I think everyone picks on the hound guys but the same could be said for sloppy deer hunters and no one ever says stop deer hunting. And there are a lot more poaching, trespassing deer hunters in this state than hound guys in my honest opionion. Deer hunters own the land from October - December and everyone else seems to be in there way. I am a deer hunter but get kind of tired of the hound guy theory when they are not the worst offenders but seem to get targeted more.

I for one would love to hunt for bear behind a pack of hounds!!!!


----------



## lang49 (Aug 1, 2005)

soggybtmboys said:


> I harbor no ill will, not happy with the stunt last year about the bobcat thing, but this my friend is exactly why the houndsmen are not real popular among rank and file outdoorsmen in this State........in my humble opinion.


I couldn't agree more!


----------



## peggy_jeff (Sep 8, 2007)

soggybtmboys said:


> I would like to try it sometime, however, not sure if I will in Michigan.

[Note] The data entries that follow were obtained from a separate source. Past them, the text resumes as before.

-- ==== Sys2Proof/Machine/Capture.lean ====
section
/-! DEFINITION. Sample capture and the sample FIFO (40_capture_fifo.md): Magnitude, LogPush, Elapsed. -/

namespace Sys2Proof.Machine
open Sys2Proof

/-- `Magnitude(rssi) = sat_sub8(abs8(rssi), CAL_BIAS)` (R82). -/
def magnitude (rssi : Byte) : Byte := satSub8 (abs8 rssi) Config.calBias

/-- `LogPush(s)` (R83): when the log is full the oldest entry is evicted, then the Sample is appended. -/
def logPush (log : List Sample) (x : Sample) : List Sample :=
  pushBack (if isFull log then popFront log else log) x

/-- `Elapsed(ts) = wsub32(ts, LOG[0].ts)` (R84), evaluated after the push, so on a log that holds an entry (log entry 12). -/
def elapsed (log : List Sample) (ts : Tick) : Tick :=
  match log with
  | oldest :: _ => wsub32 ts oldest.ts
  | [] => wsub32 ts ts

end Sys2Proof.Machine
end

The houndsman managed to get an injunction against trapping bobcats in the NLP. Too many friends have had trespassing problems with that group. Another group of buddies have had problems with stolen traps and molested trap sites because of guys running their hounds right down a trapline. Guys starting their dogs off of active baits....etc....etc. Think you get the picture.
> 
> I harbor no ill will, not happy with the stunt last year about the bobcat thing, but this my friend is exactly why the houndsmen are not real popular among rank and file outdoorsmen in this State........in my humble opinion.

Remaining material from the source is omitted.